It is a very discomforting feeling, watching fascist flags fluttering in the wind in the center of Vilnius. It is May 8, 2010, the day the Baltic Gay Parade is held in the Lithuanian capital. In particular during the past years Lithuania has been regularly in the news because of its xenophobic and homophobic outbursts, and today we experience a distinct taste of it.

 The Gay Parade is to be held on the other side of the city bank, where under leadership of the previous mayor a new modern city district started to develop. New high-rise, including a stylish “Europe Center” shopping mall and a new city hall hide the old wooden houses of Snipiskes, a district that before the war was primarily inhabited by the Jewish community of Vilnius and that is slowly but surely erased from the city landscape. The territory where the parade will be held is turned into a fortress: fences, a multitude of police, partially on horseback, and riot police on standby make it impossible to reach the Parade – only those who have been registered in advance have been allowed in. It’s an interesting feeling: you come to express your support but you are not allowed to do so.

 However, soon it becomes clear why these precaution measures were necessary. The number of onlookers and counter-demonstrators far exceeds the number of participants in the Parade (which includes the Dutch Ambassador Joep Wijnands, a strong supporter of gay rights). It is not directly clear on what side people are on, whether they came to support gay rights or protest against it.
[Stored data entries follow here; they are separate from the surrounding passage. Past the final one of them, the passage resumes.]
/-- The registers of the GNB block in address order. -/
def rowsGNB : List RegRow :=
  [{ name := "GNB_CTRL", base := 0x40030000, stride := 4, count := 1, bits := 32,
     fields := fun _ => [GNB_CTRL_RUN, GNB_CTRL_TSOL_EN] },
   { name := "GNB_STATUS", base := 0x40030004, stride := 4, count := 1, bits := 32,
     fields := fun _ => [GNB_STATUS_CLK_OK, GNB_STATUS_TSOL_VALID, GNB_STATUS_INTEG_OK, GNB_STATUS_N_VALID, GNB_STATUS_CLK_JUMP, GNB_STATUS_CN0_UNIFORM, GNB_STATUS_PARTNER_DIFF, GNB_STATUS_PARTNER_OK] },
   { name := "GNB_ERR", base := 0x40030008, stride := 4, count := 1, bits := 32,
     fields := fun _ => [GNB_ERR_CFG_REJ, GNB_ERR_IN_OVF, GNB_ERR_CLK_LOSS, GNB_ERR_NAV_OVF, GNB_ERR_INTEG_FAIL, GNB_ERR_CLK_JUMP, GNB_ERR_PARTNER_DIFF, GNB_ERR_SLIP, GNB_ERR_CN0_UNIFORM] },
   { name := "GNB_IF_CFG", base := 0x4003000C, stride := 4, count := 1, bits := 32,
     fields := fun _ => [GNB_IF_CFG_IF_HZ, GNB_IF_CFG_INV, GNB_IF_CFG_IQ_SWAP, GNB_IF_CFG_REAL] },
   { name := "GNB_MEAS_CFG", base := 0x40030010, stride := 4, count := 1, bits := 32,
     fields := fun _ => [GNB_MEAS_CFG_MDIV, GNB_MEAS_CFG_DLL_BW, GNB_MEAS_CFG_PLL_BW] },
   { name := "GNB_ACQ_CFG", base := 0x40030014, stride := 4, count := 1, bits := 32,
     fields := fun _ => [GNB_ACQ_CFG_DOPP_WIN, GNB_ACQ_CFG_CN0_LOSS] },
   { name := "GNB_INTEG_CFG", base := 0x40030018, stride := 4, count := 1, bits := 32,
     fields := fun _ => [GNB_INTEG_CFG_CLK_THR, GNB_INTEG_CFG_CLK_CONF, GNB_INTEG_CFG_CN0_SPREAD, GNB_INTEG_CFG_CN0_MAX] },
   { name := "GNB_PARTNER_CFG", base := 0x4003001C, stride := 4, count := 1, bits := 32,
     fields := fun _ => [GNB_PARTNER_CFG_PART_THR, GNB_PARTNER_CFG_PART_EN] },
   { name := "GNB_DELAY", base := 0x40030020, stride := 4, count := 1, bits := 32,
     fields := fun _ => [GNB_DELAY_DLY] },
   { name := "GNB_NAV_PTR", base := 0x40030024, stride := 4, count := 1, bits := 32,
     fields := fun _ => [GNB_NAV_PTR_WR, GNB_NAV_PTR_RD, GNB_NAV_PTR_DROP_CNT] },
   { name := "GNB_TSOL", base := 0x40030030, stride := 16, count := 1, bits := 128,
     fields := fun _ => [GNB_TSOL_NS32, GNB_TSOL_EPOCH, GNB_TSOL_TOW_NS, GNB_TSOL_WEEK, GNB_TSOL_VALID] },
   { name := "GNB_PPS", base := 0x40030040, stride := 8, count := 1, bits := 64,
     fields := fun _ => [GNB_PPS_NS32, GNB_PPS_TOW_S, GNB_PPS_VALID] },
   { name := "GNB_CH_CFG", base := 0x40030100, stride := 4, count := 24, bits := 32,
     fields := fun n => [GNB_CH_CFG_PRN n, GNB_CH_CFG_EN n, GNB_CH_CFG_SPACING n, GNB_CH_CFG_DISC n, GNB_CH_CFG_DOPP_HINT n] },
   { name := "GNB_CH_STAT", base := 0x40030180, stride := 4, count := 24, bits := 32,
     fields := fun n => [GNB_CH_STAT_STATE n, GNB_CH_STAT_SLIP_CNT n, GNB_CH_STAT_CN0 n, GNB_CH_STAT_ACQ_CNT n] },
   { name := "GNB_PC_OFF", base := 0x40030200, stride := 16, count := 4, bits := 128,
     fields := fun n => (List.range 8).map (GNB_PC_OFF_OFF n) },
   { name := "GNB_PC_CORR", base := 0x40030400, stride := 128, count := 4, bits := 1024,
     fields := fun n => (List.range 22).map (GNB_PC_CORR_SUMS n) ++ [GNB_PC_CORR_T n, GNB_PC_CORR_SEQ n, GNB_PC_CORR_LATE n, GNB_PC_CORR_ERR_IN n] },
   { name := "GNB_MEAS", base := 0x40030800, stride := 800, count := 1, bits := 6400,
     fields := fun _ => (List.range 200).map GNB_MEAS_W },
   { name := "GNB_NAV", base := 0x40031000, stride := 16, count := 256, bits := 128,
     fields := fun n => [GNB_NAV_WORD n, GNB_NAV_PARITY_OK n, GNB_NAV_T n, GNB_NAV_CH n, GNB_NAV_PRN n, GNB_NAV_WORD_IDX n] }]

/-- The registers of the FUS block in address order. -/
def rowsFUS : List RegRow :=
  [{ name := "FUS_CTRL", base := 0x40040000, stride := 4, count := 1, bits := 32,
     fields := fun _ => [FUS_CTRL_RUN] },
   { name := "FUS_STATUS", base := 0x40040004, stride := 4, count := 1, bits := 32,
     fields := fun _ => [FUS_STATUS_VALID, FUS_STATUS_COAST_ANY, FUS_STATUS_DOMINO, FUS_STATUS_TRK_USED] },
   { name := "FUS_ERR", base := 0x40040008, stride := 4, count := 1, bits := 32,
     fields := fun _ => [FUS_ERR_CFG_REJ, FUS_ERR_IN_FULL, FUS_ERR_KIND_REJ, FUS_ERR_FUTURE, FUS_ERR_LATE_DROP, FUS_ERR_OVERRUN, FUS_ERR_TRK_FULL, FUS_ERR_VOTE_REJ] },
   { name := "FUS_ALARM", base := 0x4004000C, stride := 4, count := 1, bits := 32,
     fields := fun _ => [FUS_ALARM_MODE_DROP, FUS_ALARM_WIND_SUSPECT, FUS_ALARM_LOST, FUS_ALARM_TGT_LOST, FUS_ALARM_REF_EXCL, FUS_ALARM_POS_RESET] },
   { name := "FUS_CYCLE_CFG", base := 0x40040010, stride := 4, count := 1, bits := 32,
     fields := fun _ => [FUS_CYCLE_CFG_FDIV, FUS_CYCLE_CFG_PUB_OFF] },
   { name := "FUS_VOTE_CFG", base := 0x40040014, stride := 4, count := 1, bits := 32,
     fields := fun _ => [FUS_VOTE_CFG_VOTE_K, FUS_VOTE_CFG_VOTE_PERS, FUS_VOTE_CFG_REJOIN] },
   { name := "FUS_VOTE_MIN", base := 0x40040018, stride := 4, count := 1, bits := 32,
     fields := fun _ => [FUS_VOTE_MIN_POS, FUS_VOTE_MIN_HDG, FUS_VOTE_MIN_MRU, FUS_VOTE_MIN_WIND] },
   { name := "FUS_COAST_CFG", base := 0x4004001C, stride := 4, count := 1, bits := 32,
     fields := fun _ => [FUS_COAST_CFG_POS, FUS_COAST_CFG_HDG, FUS_COAST_CFG_MRU, FUS_COAST_CFG_WIND] },
   { name := "FUS_TRK_CFG", base := 0x40040020, stride := 4, count := 1, bits := 32,
     fields := fun _ => [FUS_TRK_CFG_CONF_M, FUS_TRK_CFG_CONF_N, FUS_TRK_CFG_ACC, FUS_TRK_CFG_COAST, FUS_TRK_CFG_DROP] },
   { name := "FUS_TGT_SEL", base := 0x40040024, stride := 4, count := 1, bits := 32,
     fields := fun _ => [FUS_TGT_SEL_TRK, FUS_TGT_SEL_BY_ID, FUS_TGT_SEL_TGT_ID, FUS_TGT_SEL_EN] },
   { name := "FUS_GNSS_CFG", base := 0x40040028, stride := 4, count := 1, bits := 32,
     fields := fun _ => [FUS_GNSS_CFG_ELEV_MASK, FUS_GNSS_CFG_USE_PMM, FUS_GNSS_CFG_DOPP_EN] },
   { name := "FUS_ORIGIN", base := 0x40040030, stride := 8, count := 1, bits := 64,
     fields := fun _ => [FUS_ORIGIN_LAT, FUS_ORIGIN_LON] },
   { name := "FUS_CNT", base := 0x40040038, stride := 8, count := 1, bits := 64,
     fields := fun _ => [FUS_CNT_LATE_APPL, FUS_CNT_LATE_DROP, FUS_CNT_REJ, FUS_CNT_IN_FULL] },
   { name := "FUS_IN_PUSH", base := 0x40040040, stride := 64, count := 1, bits := 512,
     fields := fun _ => [FUS_IN_PUSH_SAMPLE] },
   { name := "FUS_REF_CFG", base := 0x40040100, stride := 16, count := 34, bits := 128,
     fields := fun n => [FUS_REF_CFG_EN n, FUS_REF_CFG_KIND n, FUS_REF_CFG_SIGMA n, FUS_REF_CFG_TIMEOUT n, FUS_REF_CFG_LEV_X n, FUS_REF_CFG_LEV_Y n, FUS_REF_CFG_LEV_Z n, FUS_REF_CFG_MOUNT n] },
   { name := "FUS_REF_STAT", base := 0x40040400, stride := 4, count := 34, bits := 32,
     fields := fun n => [FUS_REF_STAT_STATE n, FUS_REF_STAT_SUSPECT n, FUS_REF_STAT_DEV_CNT n, FUS_REF_STAT_AGE n] },
   { name := "FUS_OUT", base := 0x40040800, stride := 256, count := 1, bits := 2048,
     fields := fun _ => (List.range 64).map FUS_OUT_W },
   { name := "FUS_SAT", base := 0x40041000, stride := 64, count := 24, bits := 512,
     fields := fun n => [FUS_SAT_PRN n, FUS_SAT_M n, FUS_SAT_X n, FUS_SAT_Y n, FUS_SAT_Z n, FUS_SAT_CORR n, FUS_SAT_VX n, FUS_SAT_VY n, FUS_SAT_VZ n] },
   { name := "FUS_TRK", base := 0x40042000, stride := 64, count := 128, bits := 512,
     fields := fun n => [FUS_TRK_STATE n, FUS_TRK_TGT_ID n, FUS_TRK_HITS n, FUS_TRK_T_UPD n, FUS_TRK_DN n, FUS_TRK_DE n, FUS_TRK_VN n, FUS_TRK_VE n, FUS_TRK_PSI n, FUS_TRK_SIGMA n] }]

/-- The registers of the SLV block in address order. -/
def rowsSLV : List RegRow :=
  [{ name := "SLV_CTRL", base := 0x40050000, stride := 4, count := 1, bits := 32,
     fields := fun _ => [SLV_CTRL_RUN, SLV_CTRL_GUARD] },
   { name := "SLV_STATUS", base := 0x40050004, stride := 4, count := 1, bits := 32,
     fields := fun _ => [SLV_STATUS_BUSY, SLV_STATUS_DOMINO, SLV_STATUS_QDEPTH, SLV_STATUS_RUN_SLOT] },
   { name := "SLV_ERR", base := 0x40050008, stride := 4, count := 1, bits := 32,
     fields := fun _ => [SLV_ERR_CFG_REJ, SLV_ERR_RING_FULL, SLV_ERR_PIP_CORR, SLV_ERR_PIP_UNCORR, SLV_ERR_DEADLINE, SLV_ERR_REG] },
   { name := "SLV_RING_PTR", base := 0x4005000C, stride := 4, count := 1, bits := 32,
     fields := fun _ => [SLV_RING_PTR_HEAD, SLV_RING_PTR_TAIL] },
   { name := "SLV_RING_BASE", base := 0x40050010, stride := 8, count := 1, bits := 64,
     fields := fun _ => [SLV_RING_BASE_ADDR] },
   { name := "SLV_WS", base := 0x40050018, stride := 4, count := 1, bits := 32,
     fields := fun _ => [SLV_WS_USED] },
   { name := "SLV_CNT", base := 0x40050020, stride := 8, count := 1, bits := 64,
     fields := fun _ => [SLV_CNT_ITERATE_CNT, SLV_CNT_PRIOR_CNT, SLV_CNT_COLD_CNT, SLV_CNT_REG_CNT] },
   { name := "SLV_SLOT_CFG", base := 0x40050100, stride := 8, count := 16, bits := 64,
     fields := fun n => [SLV_SLOT_CFG_PIV_EXP n, SLV_SLOT_CFG_SHIFT_EXP n, SLV_SLOT_CFG_MAX_ITER n, SLV_SLOT_CFG_GAP_EXP n, SLV_SLOT_CFG_FEAS_EXP n, SLV_SLOT_CFG_PUSH_EXP n] },
   { name := "SLV_SLOT_STAT", base := 0x40050180, stride := 8, count := 16, bits := 64,
     fields := fun n => [SLV_SLOT_STAT_STATE n, SLV_SLOT_STAT_HAS_SOL n, SLV_SLOT_STAT_CLASS n, SLV_SLOT_STAT_FEED n, SLV_SLOT_STAT_N n, SLV_SLOT_STAT_M n, SLV_SLOT_STAT_FOOT n] },
   { name := "SLV_SLOT_SIG", base := 0x40050200, stride := 16, count := 16, bits := 128,
     fields := fun n => [SLV_SLOT_SIG_SIG n, SLV_SLOT_SIG_SOL_SIG n] }]

/-- The registers of the HLM block in address order. -/
def rowsHLM : List RegRow :=
  [{ name := "HLM_CTRL", base := 0x40060000, stride := 4, count := 1, bits := 32,
     fields := fun _ => [HLM_CTRL_RUN, HLM_CTRL_WFF, HLM_CTRL_MAX_CLASS] },
   { name := "HLM_STATUS", base := 0x40060004, stride := 4, count := 1, bits := 32,
     fields := fun _ => [HLM_STATUS_MODE, HLM_STATUS_CLASS, HLM_STATUS_LOWERED, HLM_STATUS_HELD, HLM_STATUS_TRANSIT, HLM_STATUS_REDUND, HLM_STATUS_REST_N] },
   { name := "HLM_ERR", base := 0x40060008, stride := 4, count := 1, bits := 32,
     fields := fun _ => [HLM_ERR_CFG_REJ, HLM_ERR_CMD_REJ, HLM_ERR_ADMIT_REJ, HLM_ERR_FALLBACK, HLM_ERR_STR_STALE] },
   { name := "HLM_ALARM", base := 0x4006000C, stride := 4, count := 1, bits := 32,
     fields := fun _ => [HLM_ALARM_POS_LOST, HLM_ALARM_HDG_LOST, HLM_ALARM_TGT_LOST, HLM_ALARM_ALLOC_FAIL, HLM_ALARM_WATCH, HLM_ALARM_FORCE_SHORT, HLM_ALARM_BUS_SHORT, HLM_ALARM_CLASS_LOW] },
   { name := "HLM_TIME_CFG", base := 0x40060010, stride := 8, count := 1, bits := 64,
     fields := fun _ => [HLM_TIME_CFG_QP_REL, HLM_TIME_CFG_QP_DL, HLM_TIME_CFG_CMD_OFF, HLM_TIME_CFG_HDIV] },
   { name := "HLM_QP_CFG", base := 0x40060018, stride := 4, count := 1, bits := 32,
     fields := fun _ => [HLM_QP_CFG_SLOT, HLM_QP_CFG_MAX_ITER, HLM_QP_CFG_TRANSIT_PERS] },
   { name := "HLM_WATCH_CFG", base := 0x4006001C, stride := 4, count := 1, bits := 32,
     fields := fun _ => [HLM_WATCH_CFG_WATCH_R, HLM_WATCH_CFG_T_W, HLM_WATCH_CFG_WATCH_ON] },
   { name := "HLM_GAIN", base := 0x40060020, stride := 4, count := 3, bits := 32,
     fields := fun n => [HLM_GAIN_TN n, HLM_GAIN_ZETA n] },
   { name := "HLM_MOVE_CFG", base := 0x4006002C, stride := 4, count := 1, bits := 32,
     fields := fun _ => [HLM_MOVE_CFG_MOVE_V, HLM_MOVE_CFG_MOVE_R, HLM_MOVE_CFG_MOVE_A] },
   { name := "HLM_REST_CFG", base := 0x40060030, stride := 4, count := 1, bits := 32,
     fields := fun _ => [HLM_REST_CFG_EN, HLM_REST_CFG_MAX_REST, HLM_REST_CFG_MARGIN, HLM_REST_CFG_I_REST] },
   { name := "HLM_MODE_REQ", base := 0x40060034, stride := 4, count := 1, bits := 32,
     fields := fun _ => [HLM_MODE_REQ_MODE, HLM_MODE_REQ_SET, HLM_MODE_REQ_RESTORE] },
   { name := "HLM_CNT", base := 0x40060038, stride := 4, count := 1, bits := 32,
     fields := fun _ => [HLM_CNT_ITERATE_CNT, HLM_CNT_FALLBACK_CNT] },
   { name := "HLM_ADMIT", base := 0x4006003C, stride := 4, count := 1, bits := 32,
     fields := fun _ => [HLM_ADMIT_BOUND] },
   { name := "HLM_SP", base := 0x40060040, stride := 16, count := 1, bits := 128,
     fields := fun _ => [HLM_SP_NORTH, HLM_SP_EAST, HLM_SP_HDG, HLM_SP_REL] },
   { name := "HLM_JOY", base := 0x40060050, stride := 8, count := 1, bits := 64,
     fields := fun _ => [HLM_JOY_X, HLM_JOY_Y, HLM_JOY_N] },
   { name := "HLM_PLANT_IN", base := 0x40060058, stride := 8, count := 1, bits := 64,
     fields := fun _ => [HLM_PLANT_IN_THR_AVAIL, HLM_PLANT_IN_GEN_ONLINE, HLM_PLANT_IN_TIE_CLOSED] },
   { name := "HLM_LOAD", base := 0x40060060, stride := 8, count := 1, bits := 64,
     fields := fun _ => (List.range 4).map (HLM_LOAD_LOAD) },
   { name := "HLM_AZ_FB", base := 0x40060080, stride := 4, count := 32, bits := 32,
     fields := fun n => [HLM_AZ_FB_AZ n, HLM_AZ_FB_THRUST n] },
   { name := "HLM_OUT", base := 0x40060800, stride := 32, count := 1, bits := 256,
     fields := fun _ => [HLM_OUT_NS32, HLM_OUT_EPOCH, HLM_OUT_CYCLE, HLM_OUT_OUTCOME, HLM_OUT_MODE, HLM_OUT_CLASS, HLM_OUT_ITER, HLM_OUT_FLAGS, HLM_OUT_DEM_X, HLM_OUT_DEM_Y, HLM_OUT_DEM_N] },
   { name := "HLM_OUT_THR", base := 0x40060820, stride := 8, count := 32, bits := 64,
     fields := fun n => [HLM_OUT_THR_THRUST n, HLM_OUT_THR_AZ n, HLM_OUT_THR_RUD n, HLM_OUT_THR_STATE n] }] ++
  [{ name := "HLM_OUT_STR", base := 0x40060920, stride := 4, count := 256, bits := 32,
     fields := fun n => [HLM_OUT_STR_P n] },
   { name := "HLM_OUT_GEN", base := 0x40060D20, stride := 4, count := 16, bits := 32,
     fields := fun n => [HLM_OUT_GEN_P n] }]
Some, however, make their point very clear. Banners read “Lithuania does not need creeps” or “No lesbian and gay march!” while some have brought crucifixes to protests against this contamination of Lithuanian values and morals. And this is no joke: an opinion polls indicates that 90% of the Lithuanians are against homosexuals, and the age where support is stronger is among the younger generation, between 19 and 25 years old.

 When standing among the public watching the Parade my blood runs cold, listening to the conversations. My Lithuanian might still be limited, but the conversations are pretty clear. The most prevailing words are “provocation” and “pederasts”, and the presence of a fascist gang evokes emotions ranging from laughter to outright support. The group is not large, agreed, but they can roam about freely and are in no way hindered in expressing their views: “Away with pederasts”, “away with Jews”, “away with occupants”, with here and there a creative variety like “Euro-pederasts”. A banner shows the Prime Minister taking the mayor of Vilnius from behind – undoubtedly he belongs to the category of “Euro-pederasts”. Fascists demonstrating freely in a city where the whole Jewish community of 80,000 inhabitants was murdered: it evokes some very special feelings.

 This is the European Union, this is an ancient cosmopolitan city with a rich and also painful pasts. But it is a city that clearly has not fully accepted European morals and values. To the contrary, it has no problem receiving European funds and other financial support in recovering from fifty years of totalitarianism, yet at the same time European values and norms are being seen as “contamination of our people”, as “foreign to Lithuanian norms and values”… Even the national Sajudis movement, which was instrumental in reestablishing Lithuanian independence in 1990, has issued an advance statement with the same message, shamefully violating the basic principles of liberty and equality that guided its actions in the late 1980s. Instead, petty provincialism is generally the prevailing mood.

 Two blocks away, on Gedimino Prospektas, the main avenue in the center of Vilnius, “Europe Day” is celebrated with a two-day market, promoting European culture and diversity. In no clearer way could the distance between European values and Lithuanian reality be better expressed. It is not more than a façade, a charade – a Potemkin village of pretending to be part of a community yet at the same time violating and denying its basic principles. It is a day I feel ashamed to carry a Lithuanian passport.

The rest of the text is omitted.